Connect to Cloud Firestore in DataStore mode from Java

Question

I'm migrating a Java microservice running on App Engine from DataStore to Cloud Firestore in Datastore mode and having problems connecting to the new database. I find the documentation confusing, but am working on the following basis ( quoted from this )

Setting database permissions By default, your app has all the permissions required to read and write to Datastore mode and Firestore databases in your Google Cloud project.

To manage these permissions, each App Engine app uses a default service account that gives full read and write access to Datastore mode and Firestore databases in the same project as the app. You can change the permissions of the default service account, but your app may lose access unless you assign an IAM role with the required permissions.

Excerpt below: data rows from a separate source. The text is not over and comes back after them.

-- ==== Sys2Proof/Machine/Render.lean ====
section
/-! DEFINITION. The pixels of a band (R203 to R208, R211, R224, R227): each layer's source pixel, the blend, the
treatments, and the Cistern write. Where the spec leaves a rounding, a filter or a glyph open, the value comes from
`Config`. Components run at 12 bits; the write rounds to 10. -/

namespace Sys2Proof.Machine

/-- A colour of three components. -/
structure Rgb where
  r : Nat
  g : Nat
  b : Nat
  deriving DecidableEq, Repr

def Rgb.map (f : Nat → Nat) (c : Rgb) : Rgb := ⟨f c.r, f c.g, f c.b⟩

/-- The components of a colour register, RED [29:20], GREEN [19:10], BLUE [9:0], at 12 bits. -/
def rgbOf (v : Nat) : Rgb := ⟨4 * bits v 20 10, 4 * bits v 10 10, 4 * bits v 0 10⟩

/-- The components of a Cistern or RGB 10:10:10 pixel, R [9:0], G [19:10], B [29:20], at 12 bits. -/
def rgbOfPixel (v : Nat) : Rgb := ⟨4 * bits v 0 10, 4 * bits v 10 10, 4 * bits v 20 10⟩

/-- N / D, with the rounding of an inexact value left open. -/
def roundOpen (n d : Nat) : Nat := n / d + (if n % d ≠ 0 ∧ Config.roundsUp n d then 1 else 0)

/-- The blend of R206 for one component, with α = num / den. -/
def blend1 (mode la num den src dst : Nat) : Nat :=
  match mode with
  | 0 => roundOpen (src * la + dst * (1023 - la)) 1023
  | 1 => roundOpen (src * num * la + dst * (den * 1023 - num * la)) (den * 1023)
  | _ => min 4095 (roundOpen (src * la * den + dst * (den * 1023 - num * la)) (den * 1023))

def blendRgb (mode la num den : Nat) (src dst : Rgb) : Rgb :=
  ⟨blend1 mode la num den src.r dst.r, blend1 mode la num den src.g dst.g, blend1 mode la num den src.b dst.b⟩

/-- One draw of a layer at a pixel: a colour with coverage num / den. -/
structure Draw where
  c : Rgb
  num : Nat
  den : Nat
  deriving DecidableEq, Repr

/-! ### Source pixels -/

/-- The nearest source sample of R204 to output sample i, held in the crop. -/
def nearest (i crop dst : Nat) : Nat := min (crop - 1) ((2 * i + 1) * crop / (2 * max 1 dst))

/-- The source samples that the filter of `taps` taps reads for output sample i, `lead` of them before the position: those
outside the crop read the nearest inside it (R204). -/
def tapsOf (taps lead i crop dst : Nat) : List Nat :=
  let d : Int := max 1 dst
  let floor : Int := (((2 * i + 1) * crop : Nat) - d) / (2 * d)
  (List.range taps).map fun (k : Nat) => (max 0 (min ((crop : Int) - 1) (floor - lead + k))).toNat

/-- A pixel of a graphics buffer. -/
def State.gfxSample (s : State) (n sx sy : Nat) : Nat :=
  s.word (s.mach.act F.CMP_LAYER_BUF_BUF n + sy * s.mach.act F.CMP_LAYER_STRIDE_STRIDE n + 4 * sx) 4

/-- A pixel word of format FMT as a draw (R205). -/
def gfxDraw (fmt w : Nat) : Draw :=
  if fmt = 8 then
    let e := fun (v : Nat) => Config.expand8 v % 4096
    ⟨⟨e (bits w 0 8), e (bits w 8 8), e (bits w 16 8)⟩, bits w 24 8, 255⟩
  else ⟨rgbOfPixel w, bits w 30 2, 3⟩

/-- GRAPHICS at column x, row y of the layer. With NEAREST = 0 the built-in filters give the value. -/
def State.gfxPixel (s : State) (n x y : Nat) : Draw :=
  let m := s.mach
  let cx := m.act F.CMP_LAYER_CROP_POS_CROP_X n
  let cy := m.act F.CMP_LAYER_CROP_POS_CROP_Y n
  let sx := nearest x (m.act F.CMP_LAYER_CROP_SIZE_CROP_W n) (m.act F.CMP_LAYER_DST_SIZE_DST_W n)
  let sy := nearest y (m.act F.CMP_LAYER_CROP_SIZE_CROP_H n) (m.act F.CMP_LAYER_DST_SIZE_DST_H n)
  let fmt := m.act F.CMP_LAYER_CTL_FMT n
  let d :=
    if m.act F.CMP_LAYER_CTL_NEAREST n = 1 then gfxDraw fmt (s.gfxSample n (cx + sx) (cy + sy))
    else
      let xs := tapsOf 8 3 x (m.act F.CMP_LAYER_CROP_SIZE_CROP_W n) (m.act F.CMP_LAYER_DST_SIZE_DST_W n)
      let ys := tapsOf 6 2 y (m.act F.CMP_LAYER_CROP_SIZE_CROP_H n) (m.act F.CMP_LAYER_DST_SIZE_DST_H n)
      let taps := ys.flatMap fun sy => xs.map fun sx => s.gfxSample n (cx + sx) (cy + sy)
      let v := Config.filtered taps x y
      ⟨⟨bits v 0 12, bits v 12 12, bits v 24 12⟩, bits v 36 8 % 256, 255⟩
  if m.act F.CMP_LAYER_CTL_ALPHA_MODE n = 0 then { d with num := 1, den := 1 } else d

/-- Decimal text of a NUMBER (R227). -/
def numberText (value : Int) (decimals_ : Nat) : List Nat :=
  (if value < 0 then [45] else []) ++ decimals value.natAbs decimals_

/-- The text of field i in its cells (R227): one character code per column; 32 where there is none. -/
def Mach.fieldText (m : Mach) (i : Nat) : Option (List Nat) :=
  let cols := m.get F.CMP_FIELD_1_COLS i
  match tFind m.cmp.readouts (m.get F.CMP_FIELD_1_ID i) with
  | none => none
  | some ws =>
    let w1 := ws.getD 1 0
    if w1.testBit 44 then some (List.replicate cols 45)
    else if bits w1 48 4 = 0 then
      let t := numberText (toSigned (ws.getD 2 0) 64) (m.get F.CMP_FIELD_1_DECIMALS i)
      if cols < t.length then some (List.replicate cols 35)
      else
        let pad := List.replicate (cols - t.length) 32
        some (if m.get F.CMP_FIELD_0_ALIGN i = 0 then pad ++ t else t ++ pad)
    else
      let bytes := natBytes 8 (ws.getD 2 0) ++ natBytes 4 (ws.getD 3 0)
      let t := ((bytes.takeWhile (· ≠ 0)).take cols).map fun c => if c < 0x20 ∨ 0x7E < c then 63 else c
      some (t ++ List.replicate (cols - t.length) 32)

/-- Coverage of a character's pixel in the font atlas (R376). -/
def State.coverage (s : State) (c x y : Nat) : Nat :=
  let w := s.mach.get F.CMP_FONT_CELL_W
  let h := s.mach.get F.CMP_FONT_CELL_H
  (s.byte (cisternBase + s.mach.cfg.fontBase + ((c - 0x20) * h + y) * w + x)).toNat

/-- READOUT at column x, row y of the layer: the fields' backgrounds and glyphs, in field order. -/
def State.readoutDraws (s : State) (n x y : Nat) : List Draw :=
  let m := s.mach
  let w := m.get F.CMP_FONT_CELL_W
  let h := m.get F.CMP_FONT_CELL_H
  (m.visibleFields n (m.clipped n)).flatMap fun i =>
    let fx := m.get F.CMP_FIELD_0_X i
    let fy := m.get F.CMP_FIELD_0_Y i
    let cols := m.get F.CMP_FIELD_1_COLS i
    let p := i / 64
    if x < fx ∨ fx + cols * w ≤ x ∨ y < fy ∨ fy + h ≤ y ∨ w = 0 ∨ h = 0 then []
    else
      match m.fieldText i with
      | none => []
      | some t =>
        let bg := if m.on F.CMP_PLANE_CFG_BG_EN p then [⟨rgbOf (m.get F.CMP_PLANE_CFG_BG p), 1, 1⟩] else []
        let c := t.getD ((x - fx) / w) 32
        bg ++ [⟨rgbOf (m.get F.CMP_PLANE_INK_INK (8 * p + m.get F.CMP_FIELD_1_INK i)),
          s.coverage c ((x - fx) % w) (y - fy), 255⟩]

/-- The ring of R302: SIZE pixels across and 3 wide, centred on (cx, cy) in 1/8 pixel; a pixel belongs to it when its
centre does. -/
def onRing (size x y cx cy : Nat) : Bool :=
  let dx : Int := 8 * (x : Int) + 4 - cx
  let dy : Int := 8 * (y : Int) + 4 - cy
  let d2 := dx * dx + dy * dy
  let outer : Int := 4 * size
  let inner : Int := 4 * size - 24
  decide (d2 ≤ outer * outer ∧ inner * inner < d2)

/-- CURSOR at output pixel (x, y). -/
def Mach.cursorDraws (m : Mach) (x y : Nat) : List Draw :=
  match tFind m.tch.cycles m.cursorNode with
  | none => []
  | some c => c.contacts.filterMap fun (_, cx, cy, stuck) =>
    if onRing (m.get F.TCH_CURSOR_SIZE) x y cx cy then
      some ⟨rgbOf (m.get F.TCH_CURSOR_COLOR_COLOR (if stuck then 1 else 0)), 1, 1⟩
    else none

/-! ### Camera pictures (R203 to R205) -/

/-- The luma weights of a matrix in 10^-4, of red and blue: BT.601, BT.709 and BT.2020 (R205; log entry 88). -/
def lumaWeights (matrix : Nat) : Nat × Nat :=
  match matrix with
  | 1 => (2990, 1140)
  | 2 => (2126, 722)
  | _ => (2627, 593)

/-- A component as a fraction of full scale: its distance from `mid` over `span`, at 12 bits, clamped to `lo` and `hi`. -/
def partOf (v lo hi mid : Nat) : Int := (max lo (min hi v) : Nat) - (mid : Int)

/-- A fraction of full scale at 12 bits, clamped, with its rounding open. -/
def toScale (n : Int) (d : Nat) : Nat := min 4095 (roundOpen (n * 4095).toNat d)

/-- R205: YCbCr at 12 bits to RGB. With FULL_RANGE = 0, luma 256 to 3760 and chroma 256 to 3840 are full scale. -/
def toRgb (matrix : Nat) (full : Bool) (y cb cr : Nat) : Rgb :=
  let (kr, kb) := lumaWeights matrix
  let kg := 10000 - kr - kb
  let yd := if full then 4095 else 3504
  let cd := if full then 4095 else 3584
  let yn := if full then (y : Int) else partOf y 256 3760 256
  let bn := if full then (cb : Int) - 2048 else partOf cb 256 3840 2048
  let rn := if full then (cr : Int) - 2048 else partOf cr 256 3840 2048
  let den := yd * cd * 10000
  let r2 : Int := (2 * (10000 - kr) * yd : Nat)
  let b2 : Int := (2 * (10000 - kb) * yd : Nat)
  let y1 : Int := yn * (cd * 10000 : Nat)
  { r := toScale (y1 + r2 * rn) den, g := toScale (y1 * kg - kr * r2 * rn - kb * b2 * bn) (den * kg),
    b := toScale (y1 + b2 * bn) den }

/-- A sample of a packed line (R160). -/
def lineSample (fmt : Nat) (line : List Nat) (x : Nat) : Nat :=
  if fmt < 2 then line.getD x 0 else bits (ofNatBytes ((line.drop (4 * (x / 3))).take 4)) (10 * (x % 3)) 10

/-- The number by which `Config.pixels` knows a picture of a feed. -/
def Mach.pixelKey (m : Mach) (f : Feed) (id : Nat) : Nat :=
  match f with
  | .span k => 2 ^ 64 + ((k.origin * 16 + k.part) * 65536 + k.id) * 2 ^ 24 + id
  | f => (m.feedCtx f).getD 0 * 2 ^ 20 + id

/-- A sample of a source picture: a capture frame's from the pool, a decoded one's as R160 stores it, a span's as its
band-rows brought it. -/
def Mach.sourceSample (m : Mach) (f : Feed) (p : Pic) (chroma : Bool) (x y : Nat) : Nat :=
  match f with
  | .cap c =>
    match (m.capPort c).store.find? fun s => s.frame = p.id with
    | some s =>
      let lines := if chroma then s.chroma else s.luma
      lineSample p.fmt (lines.getD (lines.length - 1 - y) []) x
    | none => 0
  | .span _ => Config.pixels (m.pixelKey f p.id) ((if chroma then 2 ^ 26 else 0) + y * 8192 + x) % (if p.fmt < 2 then 256 else 1024)
  | f => p.sample (m.pixelKey f p.id) chroma x y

I found the default service account in IAM and generated the key and used the following code to initialise the FirebaseApp

    InputStream serviceAccount = this.getClass().getResourceAsStream("/toolbox-firebase-adminsdk-jbx2a-31651a7510.json");

    try {
        FirebaseOptions options = new FirebaseOptions.Builder()
                .setCredentials(GoogleCredentials.fromStream(serviceAccount))
                .setDatabaseUrl("https://toolbox.firebaseio.com")
                .build();
        FirebaseApp.initializeApp(options);

    } catch (IOException e) {
        throw new RuntimeException(e);
    }

This code seems to execute properly, but when I try to access the database I get the following permissions error

> INFO] GCLOUD: com.google.cloud.datastore.DatastoreException: Missing
> or insufficient permissions. [INFO] GCLOUD:   at
> com.google.cloud.datastore.spi.v1.HttpDatastoreRpc.translate(HttpDatastoreRpc.java:128)
> [INFO] GCLOUD:    at
> com.google.cloud.datastore.spi.v1.HttpDatastoreRpc.translate(HttpDatastoreRpc.java:113)
> [INFO] GCLOUD:    at
> com.google.cloud.datastore.spi.v1.HttpDatastoreRpc.lookup(HttpDatastoreRpc.java:163)
> [INFO] GCLOUD:    at
> com.google.cloud.datastore.DatastoreImpl$3.call(DatastoreImpl.java:392)
> [INFO] GCLOUD:    at
> com.google.cloud.datastore.DatastoreImpl$3.call(DatastoreImpl.java:389)
> [INFO] GCLOUD:    at
> com.google.api.gax.retrying.DirectRetryingExecutor.submit(DirectRetryingExecutor.java:105)
> [INFO] GCLOUD:    at
> com.google.cloud.RetryHelper.run(RetryHelper.java:76) [INFO

The service account that I am using has the following permissions

• Cloud Datastore Owner
• Cloud Datastore User
• Editor

Any help in fixing this is greatly appreciated.

Answer 1

The default App Engine Standard Service Account is:

gcloud iam service-accounts list | grep appspot.gserviceaccount.com
App Engine default service account   your-project@appspot.gserviceaccount.com 

This service account has already the Editor Role, and your app has all the permissions required to read and write to Datastore mode and Firestore databases in your Google Cloud project.

Therefore you do not need to create a key.json file, and initilalize your credentials from this file.

For App Engine Standard

If your application runs on App Engine standard environment, you can use the App Engine App Identity API to obtain credentials.

After you set up a service account, ADC can implicitly find your credentials without any need to change your code, as described in the section above . If you want to specifically use App Engine credentials, you can explicitly do so, as shown in the following code example.

EDIT

If your code runs on Firebase App and not App Engine Standard, I think you should not use the default App Engine Service Account. You should create a new service account with Editor role and generate the key.json file.